Population Density Concerns
"Density is the next frontier in responding to sprawl and in rebuilding livable urban neighborhoods, but we have an irrational fear of it," said David D. Dixon, principal of Goody, Clancy & Associates in Boston, in an Engineering News Record interview.
Tom Mutter, chair of the Central City Neighborhood Council where the City Center Lofts project is located, thinks the project is intriguing but doesn’t think it’s good for the neighborhood.
“I don’t agree with the height—trying to densify the area right next to downtown, and not downtown,” said Mutter, who is also an architect. “This kills both downtown and the surrounding residential neighborhoods.” Mutter said the council is frowning on the development because council members want to see more single-family homes.
Price said the project is actually very popular and said that two members of the Salt Lake City Council spoke at the demolition of the existing building and endorsed the condo project.
“The thing that makes this project better in Salt Lake than in New York is the relatively few hurdles that we have to jump over,” he said.
Price said there is no basis for an aesthetic review by the city and that the only concern for the city is whether it meets current engineering and zoning requirements.
Although prices for the units have not yet been set, the units will be “high-end,” Price said, in part because of the high cost of land and other fixed costs. “We could not even afford to build this thing out of wood,” Price said.
Multi-Purposed Uses
Though shipping containers are uniform in size and shape, the projects using them are diverse.
SG Blocks is currently building a senior living center at Mission San Luis in Oceanside, Calif., using more than 420 recycled containers.
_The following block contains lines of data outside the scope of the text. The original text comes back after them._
theorem test_pcmStart :
    (after (.pcmStart0 0#4 0x34#8) (s0.modSlot 0 ({ · with startaddr := 0x120000#23 })) (fun t => (t.slot 0).startaddr),
      after (.pcmStart1 0#4 0xAB#8) marked (fun t => (t.slot 0).startaddr),
      after (.pcmStart2 0#4 0x81#8) marked (fun t => ((t.slot 0).startaddr, (t.slot 0).altloop))) =
      (some 0x120034#23, some 0x12AB56#23, some (0x013456#23, true)) := by decide +kernel
theorem test_pcmEnd :
    (after (.pcmEnd0 6#4 0xFF#8) s0 (fun t => (t.slot 20).endaddr),
      after (.pcmEnd1 0#4 0x01#8) marked (fun t => (t.slot 0).endaddr),
      after (.pcmEnd2 0#4 0xFF#8) marked (fun t => ((t.slot 0).endaddr, (t.slot 0).altloop))) =
      (some 0xFF#23, some 0x120156#23, some (0x7F3456#23, false)) := by decide +kernel
theorem test_pcmLoop :
    (after (.pcmLoop0 14#4 0x80#8) s0 (fun t => (t.slot 44).loopaddr),
      after (.pcmLoop1 0#4 0x00#8) marked (fun t => (t.slot 0).loopaddr),
      after (.pcmLoop2 0#4 0x80#8) marked (fun t => ((t.slot 0).loopaddr, (t.slot 0).altloop))) =
      (some 0x80#23, some 0x120056#23, some (0x003456#23, false)) := by decide +kernel
theorem test_pcmFormat :
    after (.pcmFormat 0#4 0x2C#8) s0
      (fun t => ((t.slot 0).fs, (t.slot 0).bits, (t.slot 0).srcnote, (t.slot 0).srcb)) =
      some (0#2, .twelve, 1#2, 1#3) := by decide +kernel
theorem test_pcmReserved :
    after (.pcmReserved 10#4 0#4 0x55#8) s0 (fun t => (t.reg 9#4, decide ({ t with regs := s0.regs } = s0))) =
      some (0x55#8, true) := by decide +kernel
/-- T6, T8. -/
theorem test_grpSync :
    (after (.grpSync 4#4 0x81#8) s0 (fun t => t.group 3), after (.grpSync 3#4 3#8) s0 (fun t => decide (t.groups = s0.groups))) =
      (some ⟨1#2, true, false⟩, some true) := by decide +kernel
/-- T9 under DIRECT. -/
theorem test_grpSync_direct :
    after (.grpSync 11#4 3#8) { s0 with config := { tc with timerGroupDecode := .direct } } (fun t => (t.group 11).sync) =
      some 3#2 := by decide +kernel
/-- P3 steps 1, 2 and T5. -/
theorem test_timAHi :
    after (.timAHi 0xFF#8) s0 (fun t => (t.timerA, t.timerAPeriod)) = some (1020#10, 1536) := by decide +kernel
theorem test_timALo :
    (after (.timALo 3#8) { s0 with timerA := 1020#10 } (fun t => (t.timerA, t.timerAPeriod)),
      after (.timALo 0xFE#8) { s0 with timerA := 1020#10 } (·.timerA)) = (some (1023#10, 384), some 1022#10) := by
  decide +kernel
theorem test_timB : after (.timB 0xFF#8) s0 (fun t => (t.timerB, t.timerBPeriod)) = some (255#8, 6144) := by decide +kernel
/-- I3, I4. -/
theorem test_timCtrl :
    (after (.timCtrl 0x10#8) { s0 with irqstate := 3#2 } (fun t => (t.irqstate, t.events)),
      after (.timCtrl 1#8) { s0 with irqstate := 1#2 } (fun t => (t.irqstate, t.enable))) =
      (some (2#2, []), some (1#2, 1#8)) := by decide +kernel
/-- I5. -/
theorem test_timCtrl_releases :
    after (.timCtrl 0x30#8) { s0 with status := 3#2, irqstate := 3#2 } (fun t => (t.status, t.irqstate, t.events)) =
      some (0#2, 0#2, [.irqChanged false]) := by decide +kernel
theorem test_extAddr :
    (after (.extAddr0 5#8) { s0 with extAddress := 0x123456#23 } (·.extAddress),
      after (.extAddr1 5#8) { s0 with extAddress := 0x123456#23 } (·.extAddress),
      after (.extAddr2 0x85#8) { s0 with extAddress := 0x123456#23 } (fun t => (t.extAddress, t.extRw))) =
      (some 0x123405#23, some 0x120556#23, some (0x053456#23, true)) := by decide +kernel
theorem test_extAddr_reloads_the_latch :
    after (.extAddr0 1#8) { s0 with rom := ⟨3, [(0, 0x11#8), (1, 0x22#8)]⟩ } (·.extReadlatch) = some 0x22#8 := by
  decide +kernel
/-- X-E1, X-E2. -/
theorem test_extData :
    (after (.extData 0xAA#8) { s0 with extAddress := 5#23 } (fun t => (t.events, t.extAddress)),
      after (.extData 0x55#8) { s0 with extRw := true } (fun t => (t.events, t.extAddress))) =
      (some ([.extWrite 5#23 0xAA#8], 6#23), some ([], 1#23)) := by decide +kernel
theorem test_timReserved :
    after (.timReserved 0x20#8 0xFF#8) s0 (fun t => (t.reg 13#4, decide ({ t with regs := s0.regs } = s0))) =
      some (0xFF#8, true) := by decide +kernel

/-! ### Host operations (spec/95_test_vectors.md 3.10, 3.11) -/

/-- I1, I2. -/
theorem test_hostTickA :
    (after .hostTickA { s0 with enable := 1#8 } (fun t => (t.status, t.irqstate, t.events)),
      after .hostTickA { s0 with enable := 5#8 } (fun t => (t.status, t.irqstate, t.events))) =
      (some (1#2, 0#2, []), some (1#2, 1#2, [.irqChanged true])) := by decide +kernel
/-- I6. -/
theorem test_hostTickB : after .hostTickB s0 (fun t => (t.status, t.irqstate)) = some (2#2, 0#2) := by decide +kernel
/-- U5. -/
theorem test_hostRom :
    after (.hostAllocRom 4) s0 (fun t => (t.rom.size, memRead t.rom 0, memRead t.rom 4)) = some (4, 0xFF#8, 0#8) ∧
      after (.hostWriteRom 2 [1#8, 2#8, 3#8]) { s0 with rom := ⟨4, []⟩ } (·.rom) = some ⟨4, [(2, 1#8), (3, 2#8)]⟩ := by
  decide +kernel
/-- U3. -/
theorem test_hostMute :
    after (.hostMute 9#12) s0 (fun t => ((t.group 0).muted, (t.group 1).muted, (t.group 3).muted)) =
      some (true, false, true) := by decide +kernel
/-- X3, and the released IRQ. -/
theorem test_hostReset :
    after .hostReset { s0.setGroup 5 ⟨3#2, true, true⟩ with irqstate := 1#2, timerAPeriod := 384 }
      (fun t => (t.group 5, t.irqstate, t.timerAPeriod, t.events)) =
      some (⟨0#2, false, true⟩, 0#2, 393216, [.irqChanged false]) := by decide +kernel
theorem test_hostStart :
    after (.hostStart ⟨999, 0⟩) { s0.setGroup 5 ⟨3#2, true, true⟩ with rom := ⟨4, [(1, 2#8)]⟩ }
      (fun t => (t.group 5, t.rom, t.config.clock)) = some (⟨0#2, false, false⟩, ⟨0, []⟩, ⟨999, 0⟩) := by decide +kernel
theorem test_hostStart_fails :
    exec (.hostStart stdClock) { s0 with config := { tc with startAllocOk := false } } = .fault .startFailed := rfl
/-- U1, X1: silence. -/
theorem test_hostUpdate_silence :
    (after (.hostUpdate 0) s0 (·.result), after (.hostUpdate 2) s0 (·.result)) =
      (some (.samples [] []), some (.samples [0#32, 0#32] [0#32, 0#32])) := by decide +kernel
/-- P4: the ACC path of one PCM voice, two samples. -/
theorem test_hostUpdate_acc :
    after (.hostUpdate 2)
      { s3.setSlot 0 { sounding 0 with
          waveform := 7#3, accon := true, tl := 4#7, bits := .twelve, block := 0#4, fns := 0#12, ch0Level := 0#4
          ch1Level := 1#4, ch2Level := 15#4, ch3Level := 15#4 } with rom := ⟨3, [(0, 0x4E#8), (1, 0x20#8), (2, 0#8)]⟩ }
      (fun t => (t.result, (t.slot 0).stepptr, t.endStatus)) =
      some (.samples [8191#32, 8191#32] [6142#32, 6142#32], 0#64, 1#16) := by decide +kernel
The project looks like a traditional Spanish style stucco development.
Shipping containers are also useful in humanitarian and disaster relief housing. SG Blocks is submitting a bid to replace FEMA trailers in New Orleans with container houses. British architect Eric Reynolds is pushing to solve London’s inner city housing crisis with what he calls “Container Cities.” Global Emergency Housing, a private firm in Toronto, recycles shipping containers into housing units for temporary emergency housing in the event of a natural disaster or political crisis.
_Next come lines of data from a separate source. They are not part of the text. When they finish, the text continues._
/-- The opcode byte, from the "Encoding" line of each rule R200 to R308; none for a form no row has. -/
def Instr.opcode : Instr → Option Byte
  | .lda o => o.aluOpcode 0xA9 0xA5 0xB5 0xAD 0xBD 0xB9 0xA1 0xB1
  | .ldx (.imm _) => some 0xA2
  | .ldx (.mem m) => m.opcodeOf (some 0xA6) none (some 0xB6) (some 0xAE) none (some 0xBE) none none
  | .ldy (.imm _) => some 0xA0
  | .ldy (.mem m) => m.rmwOpcode 0xA4 0xB4 0xAC 0xBC
  | .sta m => m.opcodeOf (some 0x85) (some 0x95) none (some 0x8D) (some 0x9D) (some 0x99) (some 0x81) (some 0x91)
  | .stx m => m.opcodeOf (some 0x86) none (some 0x96) (some 0x8E) none none none none
  | .sty m => m.opcodeOf (some 0x84) (some 0x94) none (some 0x8C) none none none none
  | .tax => some 0xAA
  | .tay => some 0xA8
  | .txa => some 0x8A
  | .tya => some 0x98
  | .tsx => some 0xBA
  | .txs => some 0x9A
  | .pha => some 0x48
  | .pla => some 0x68
  | .php => some 0x08
  | .plp => some 0x28
  | .adc o => o.aluOpcode 0x69 0x65 0x75 0x6D 0x7D 0x79 0x61 0x71
  | .sbc o => o.aluOpcode 0xE9 0xE5 0xF5 0xED 0xFD 0xF9 0xE1 0xF1
  | .and o => o.aluOpcode 0x29 0x25 0x35 0x2D 0x3D 0x39 0x21 0x31
  | .ora o => o.aluOpcode 0x09 0x05 0x15 0x0D 0x1D 0x19 0x01 0x11
  | .eor o => o.aluOpcode 0x49 0x45 0x55 0x4D 0x5D 0x59 0x41 0x51
  | .bit m => m.opcodeOf (some 0x24) none none (some 0x2C) none none none none
  | .cmp o => o.aluOpcode 0xC9 0xC5 0xD5 0xCD 0xDD 0xD9 0xC1 0xD1
  | .cpx o => o.cpOpcode 0xE0 0xE4 0xEC
  | .cpy o => o.cpOpcode 0xC0 0xC4 0xCC
  | .inc m => m.rmwOpcode 0xE6 0xF6 0xEE 0xFE
  | .dec m => m.rmwOpcode 0xC6 0xD6 0xCE 0xDE
  | .inx => some 0xE8
  | .iny => some 0xC8
  | .dex => some 0xCA
  | .dey => some 0x88
  | .asl o => o.opcodeOf 0x0A 0x06 0x16 0x0E 0x1E
  | .lsr o => o.opcodeOf 0x4A 0x46 0x56 0x4E 0x5E
  | .rol o => o.opcodeOf 0x2A 0x26 0x36 0x2E 0x3E
  | .ror o => o.opcodeOf 0x6A 0x66 0x76 0x6E 0x7E
  | .bcc _ => some 0x90
  | .bcs _ => some 0xB0
  | .beq _ => some 0xF0
  | .bmi _ => some 0x30
  | .bne _ => some 0xD0
  | .bpl _ => some 0x10
  | .bvc _ => some 0x50
  | .bvs _ => some 0x70
  | .jmp (.abs _) => some 0x4C
  | .jmp (.ind _) => some 0x6C
  | .jsr _ => some 0x20
  | .rts => some 0x60
  | .brk => some 0x00
  | .rti => some 0x40
  | .clc => some 0x18
  | .sec => some 0x38
  | .cli => some 0x58
  | .sei => some 0x78
  | .cld => some 0xD8
  | .sed => some 0xF8
  | .clv => some 0xB8
  | .nop => some 0xEA
  | .nopIllegal op => some op

/-- R140, R82: a word operand is laid out low byte first. -/
def wordBytes (w : Word) : List Byte := [loByte w, hiByte w]

/-- The operand bytes of a memory mode (R140). -/
def MemMode.bytes : MemMode → List Byte
  | .zp b | .zpx b | .zpy b | .izx b | .izy b => [b]
  | .abs w | .absx w | .absy w => wordBytes w

/-- The operand bytes of a read operand. -/
def ReadOperand.bytes : ReadOperand → List Byte
  | .imm b => [b]
  | .mem m => m.bytes

/-- The operand bytes of a shift operand: none for the accumulator. -/
def ShiftOperand.bytes : ShiftOperand → List Byte
  | .acc => []
  | .mem m => m.bytes

/-- The bytes after the opcode (R140). -/
def Instr.operandBytes : Instr → List Byte
  | .lda o | .ldx o | .ldy o | .adc o | .sbc o | .and o | .ora o | .eor o | .cmp o | .cpx o | .cpy o => o.bytes
  | .sta m | .stx m | .sty m | .bit m | .inc m | .dec m => m.bytes
  | .asl o | .lsr o | .rol o | .ror o => o.bytes
  | .bcc b | .bcs b | .beq b | .bmi b | .bne b | .bpl b | .bvc b | .bvs b => [b]
  | .jmp (.abs w) | .jmp (.ind w) => wordBytes w
  | .jsr w => wordBytes w
  | .tax | .tay | .txa | .tya | .tsx | .txs | .pha | .pla | .php | .plp => []
  | .inx | .iny | .dex | .dey | .rts | .brk | .rti => []
  | .clc | .sec | .cli | .sei | .cld | .sed | .clv | .nop | .nopIllegal _ => []

/-- The bytes of a well-formed instruction, the opcode first; none for a form no row of the table has. -/
def encode (i : Instr) : List Byte :=
  match i.opcode with
  | some op => op :: i.operandBytes
  | none => []

/-- The three bytes of an instruction word numbered as spec/opcode_table.json numbers it: byte 0 in bits 7..0; bits from `nbits` up are 0. -/
def tableBytes (nbits w : Nat) : List Byte :=
  [BitVec.ofNat 8 (w % 2 ^ nbits), BitVec.ofNat 8 (w % 2 ^ nbits / 256), BitVec.ofNat 8 (w % 2 ^ nbits / 65536)]

/-- The instruction the decoder reads from a table word. -/
def decodeTableWord (nbits w : Nat) : Option Instr :=
  match decode (tableBytes nbits w) with
  | .instr i _ => some i
  | .rejected _ => none

end Sys2Proof
end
Currently, a South African high school hostel is the world’s largest shipping container building. An artist community in Berkeley is built from used shipping containers. Penthouses made of shipping containers are popping up on New York City’s rooftops. Zigloo, another Canadian company, employs what it calls cargo-tecture to build everything from single family homes to tree houses.
SG Blocks has placed a bid to develop employee housing for the 2010 Winter Olympics two blocks from downtown Whistler, British Colombia. This will be a temporary and cost-efficient structure that has a look of permanence but can be easily erected and taken down.
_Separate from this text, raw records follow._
-- ==== Sys2Proof/Machine/Ops.lean ====
section
/-! DEFINITION. Sys2Proof/Machine/Ops.lean: the named operations the instruction rules use: words read from memory (R83 to R85), the stack (R86, R87), taking an interrupt (R410) and returning from one (R284, R413), and the common completion of R401. -/

namespace Sys2Proof.Machine

/-- What one instruction, one CPU slot and one step answer. -/
abbrev Result := Host.Outcome State Fault Refusal

/-- The CPU's registers replaced. -/
def setCpu (r : Cpu) (s : State) : State := { s with cpu := r }

/-- `PC <- a`. -/
def setPc (a : Word) (s : State) : State := { s with cpu := { s.cpu with pc := a } }

/-- `SP <- b`. -/
def setSp (b : Byte) (s : State) : State := { s with cpu := { s.cpu with sp := b } }

/-- `A <- b`. -/
def setA (b : Byte) (s : State) : State := { s with cpu := { s.cpu with a := b } }

/-- `X <- b`. -/
def setX (b : Byte) (s : State) : State := { s with cpu := { s.cpu with x := b } }

/-- `Y <- b`. -/
def setY (b : Byte) (s : State) : State := { s with cpu := { s.cpu with y := b } }

/-- Whether the last instruction was a BRK executed with I = 0 (assumption 28, DESIGN CHOICE, safe). -/
def setBrkUnmasked (x : Bool) (s : State) : State := { s with cpu := { s.cpu with brkUnmasked := x } }

/-- P replaced whole. -/
def setP (b : Byte) (s : State) : State := { s with cpu := { s.cpu with p := b } }

/-- R83: `ReadWord(a)`. -/
def readWord (a : Word) (s : State) : Word × State :=
  let lo := busRead a s
  let hi := busRead (a + 1) lo.2
  (mkWord hi.1 lo.1, hi.2)

/-- R84: `ReadWordZP(p)`: the high byte comes from (p + 1) mod 256. -/
def readWordZP (p : Byte) (s : State) : Word × State :=
  let lo := busRead (zext16 p) s
  let hi := busRead (zext16 (p + 1)) lo.2
  (mkWord hi.1 lo.1, hi.2)

/-- R85: `ReadWordJmpInd(a)`: the high byte comes from the same page. -/
def readWordJmpInd (a : Word) (s : State) : Word × State :=
  let lo := busRead a s
  let hi := busRead (mkWord (hiByte a) (loByte a + 1)) lo.2
  (mkWord hi.1 lo.1, hi.2)

/-- R33, R86: the address `$0100 | SP`. -/
def stackAddr (sp : Byte) : Word := 0x0100 ||| zext16 sp

/-- R86: `Push(v)`. -/
def push (v : Byte) (s : State) : State :=
  let s1 := busWrite (stackAddr s.cpu.sp) v s
  setSp (s1.cpu.sp - 1) s1

/-- R87: `Pull()`. -/
def pull (s : State) : Byte × State :=
  let s1 := setSp (s.cpu.sp + 1) s
  busRead (stackAddr s1.cpu.sp) s1

/-- R410, R411: the pacing of `nmi()` and `irq()`, after which no BRK is the last thing done (assumption 28); BRK's is its own completion (`none`). -/
def paceEntry (cycles : Option Nat) (s : State) : State :=
  match cycles with
  | none => s
  | some n =>
    { s with
      cpu := { s.cpu with cyclesRemaining := n, totalCycles := s.cpu.totalCycles + n, brkUnmasked := false } }

/-- R410: `EnterInterrupt(vector, pushB, cycles)`, shared by `nmi()`, `irq()` and BRK. -/
def enterInterrupt (vector : Word) (pushB : Bool) (cycles : Option Nat) (s : State) : State :=
  let s1 := push (hiByte s.cpu.pc) s
  let s2 := push (loByte s1.cpu.pc) s1
  let s3 := push (pushedStatus s2.cpu.p pushB) s2
  let s4 := setP (setFlag .i true s3.cpu.p) s3
  let target := readWord vector s4
  paceEntry cycles (setPc target.1 target.2)

/-- R284, R413: the return from an interrupt: P pulled with B cleared and U set, then PC low, PC high. -/
def returnFromInterrupt (s : State) : State :=
  let v := pull s
  let s1 := setP (pulledStatus v.1) v.2
  let lo := pull s1
  let hi := pull lo.2
  setPc (mkWord hi.1 lo.1) hi.2

/-- R401: "Forces U=1 before and after execute." -/
def forceU (s : State) : State := setP (setFlag .u true s.cpu.p) s

/-- R401, R402: `cycles_remaining` after an instruction of n cycles. -/
def remainingAfter (m : TickModel) (n : Nat) : Nat :=
  match m with
  | .n => n - 1
  | .nPlus1 => n

/-- R401: the common completion of an instruction of n cycles. -/
def complete (n : Nat) (s : State) : State :=
  let s1 := forceU s
  { s1 with
    cpu := { s1.cpu with
      totalCycles := s1.cpu.totalCycles + n
      cyclesRemaining := remainingAfter s1.config.tickModel n } }

end Sys2Proof.Machine
end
The military has long used containers in war zones and on permanent military installations as secure storage and housing facilities.
Quinten de Gooijer, an architect in Amsterdam, is on the forefront of container building design with his concept of a "flying city”—more than 100 container homes and their residents will travel to cities in Europe for a year at a time.
An Ironic Existence
Like the abandoned building that became a temporary art exhibit, the tension between temporary and permanent is part of the essence of this project and container buildings in general.
Shipping containers transport goods for only a few years, but are built to last forever. Many shipping container developments are built to look and act permanent but are intended to be temporary.
Containers may only be a temporary solution to housing and environmental problems since there is a limit to the number of new containers that can be built from the earth’s resources.
The consumer society that spawned the need for millions of shipping containers is also probably not sustainable in its current form.
However, the City Center Lofts, once constructed, will be built to last.